Utah Senate Passes Bill to Force Write-in Candidates to Pay Filing Fee

On January 29, the Utah Senate unanimously passed SB 126, which requires declared write-in candidates to pay the same filing fee that ballot-listed candidates must pay.

Such laws have been held unconstitutional in other states, in every instance. The U.S. Supreme Court said in both 1972 and 1974 that the only legitimate purpose of filing fees is to keep ballots from being crowded with too many names. Because write-in candidates’ names do not appear on the ballot, a filing fee for them serves no legitimate state purpose. Filing fees for write-in candidates were invalidated in Maryland (Dixon v Maryland State Board of Election Laws, 878 F 2d 776, 4th cir.1989) and in West Virginia (Phillips v Hechler, 120 F Supp 2d 587, 2000).


Comments

Utah Senate Passes Bill to Force Write-in Candidates to Pay Filing Fee — No Comments

  1. In Bullock v Carter, the SCOTUS said “In so doing, the State understandably and properly seeks to prevent the clogging of its election machinery, avoid voter confusion, and assure that the winner is the choice of a majority, or at least a strong plurality, of those voting, without the expense and burden of runoff elections.”

    That says nothing about the size of the ballot paper, though of course the presence of write-in candidates and numerous on-ballot candidates were immediate contributors to the Florida 2000 debacle.

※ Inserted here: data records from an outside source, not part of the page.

@[simp] theorem editStaged_porn (staged : Vector RegionEntry 12) (s : State) : (editStaged staged s).porn = s.porn := rfl
@[simp] theorem editStaged_now (staged : Vector RegionEntry 12) (s : State) : (editStaged staged s).now = s.now := rfl
@[simp] theorem editStaged_hport (staged : Vector RegionEntry 12) (s : State) : (editStaged staged s).hport = s.hport := rfl
@[simp] theorem editStaged_mport (staged : Vector RegionEntry 12) (s : State) : (editStaged staged s).mport = s.mport := rfl
@[simp] theorem editStaged_admission (staged : Vector RegionEntry 12) (s : State) : (editStaged staged s).admission = s.admission := rfl
@[simp] theorem editStaged_tracker (staged : Vector RegionEntry 12) (s : State) : (editStaged staged s).tracker = s.tracker := rfl
@[simp] theorem editStaged_journal (staged : Vector RegionEntry 12) (s : State) : (editStaged staged s).journal = s.journal := rfl
@[simp] theorem editStaged_stack (staged : Vector RegionEntry 12) (s : State) : (editStaged staged s).stack = s.stack := rfl
@[simp] theorem editStaged_engine (staged : Vector RegionEntry 12) (s : State) : (editStaged staged s).engine = s.engine := rfl
@[simp] theorem editStaged_timer (staged : Vector RegionEntry 12) (s : State) : (editStaged staged s).timer = s.timer := rfl
@[simp] theorem editStaged_events (staged : Vector RegionEntry 12) (s : State) : (editStaged staged s).events = s.events := rfl
@[simp] theorem editStaged_params (staged : Vector RegionEntry 12) (s : State) : (editStaged staged s).params = s.params := rfl
@[simp] theorem editStaged_link (staged : Vector RegionEntry 12) (s : State) : (editStaged staged s).link = s.link := rfl
@[simp] theorem editStaged_readySeq (staged : Vector RegionEntry 12) (s : State) : (editStaged staged s).readySeq = s.readySeq := rfl
@[simp] theorem editStaged_choices (staged : Vector RegionEntry 12) (s : State) : (editStaged staged s).choices = s.choices := rfl
@[simp] theorem editStaged_pending (staged : Vector RegionEntry 12) (s : State) : (editStaged staged s).pending = s.pending := rfl

@[simp] theorem storeDefaultPolicy_porn (v : Nat) (s : State) : (storeDefaultPolicy v s).porn = s.porn := rfl
@[simp] theorem storeDefaultPolicy_now (v : Nat) (s : State) : (storeDefaultPolicy v s).now = s.now := rfl
@[simp] theorem storeDefaultPolicy_hport (v : Nat) (s : State) : (storeDefaultPolicy v s).hport = s.hport := rfl
@[simp] theorem storeDefaultPolicy_mport (v : Nat) (s : State) : (storeDefaultPolicy v s).mport = s.mport := rfl
@[simp] theorem storeDefaultPolicy_regions (v : Nat) (s : State) : (storeDefaultPolicy v s).regions = s.regions := rfl
@[simp] theorem storeDefaultPolicy_tracker (v : Nat) (s : State) : (storeDefaultPolicy v s).tracker = s.tracker := rfl
@[simp] theorem storeDefaultPolicy_journal (v : Nat) (s : State) : (storeDefaultPolicy v s).journal = s.journal := rfl
@[simp] theorem storeDefaultPolicy_stack (v : Nat) (s : State) : (storeDefaultPolicy v s).stack = s.stack := rfl
@[simp] theorem storeDefaultPolicy_engine (v : Nat) (s : State) : (storeDefaultPolicy v s).engine = s.engine := rfl
@[simp] theorem storeDefaultPolicy_timer (v : Nat) (s : State) : (storeDefaultPolicy v s).timer = s.timer := rfl
@[simp] theorem storeDefaultPolicy_events (v : Nat) (s : State) : (storeDefaultPolicy v s).events = s.events := rfl
@[simp] theorem storeDefaultPolicy_link (v : Nat) (s : State) : (storeDefaultPolicy v s).link = s.link := rfl
@[simp] theorem storeDefaultPolicy_readySeq (v : Nat) (s : State) : (storeDefaultPolicy v s).readySeq = s.readySeq := rfl
@[simp] theorem storeDefaultPolicy_choices (v : Nat) (s : State) : (storeDefaultPolicy v s).choices = s.choices := rfl
@[simp] theorem storeDefaultPolicy_pending (v : Nat) (s : State) : (storeDefaultPolicy v s).pending = s.pending := rfl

    The counting of write-in votes is as time consuming as counting on-ballot votes (clogging the election machinery), and each additional candidate reduces the likelihood of the winner receiving a majority or strong plurality.

    Texas, the state involved in Bullock v. Carter, does levy a filing fee for write-in candidates(with a petition alternative). Presumably this satisfies the problems with the size of the fee that was at issue in that case, and the lack of alternative filing mechanisms in other cases.

    In Lubin v. Panish, it was noted that California provided for a fee for write-in candidates. Two justices (Blackmun and Rehnquist) suggested that if write-in candidates were not assessed the fee, that would have been adequate. The decision of the court in a footnote disagreed since write-in access would likely be inadequate for a would-be candidate to contest the election.

    If on-ballot candidates and write-in candidates have an equal opportunity to be elected (eg if a candidate can convince a voter to vote for him; can the voter execute that vote properly and as easily, or mistakenly vote for some other candidate), what justification is there for charging on-ballot candidates a fee that write-in candidates are not?

    And if write-in candidates do no have an equal opportunity to be elected, what is the point of even permitting that option?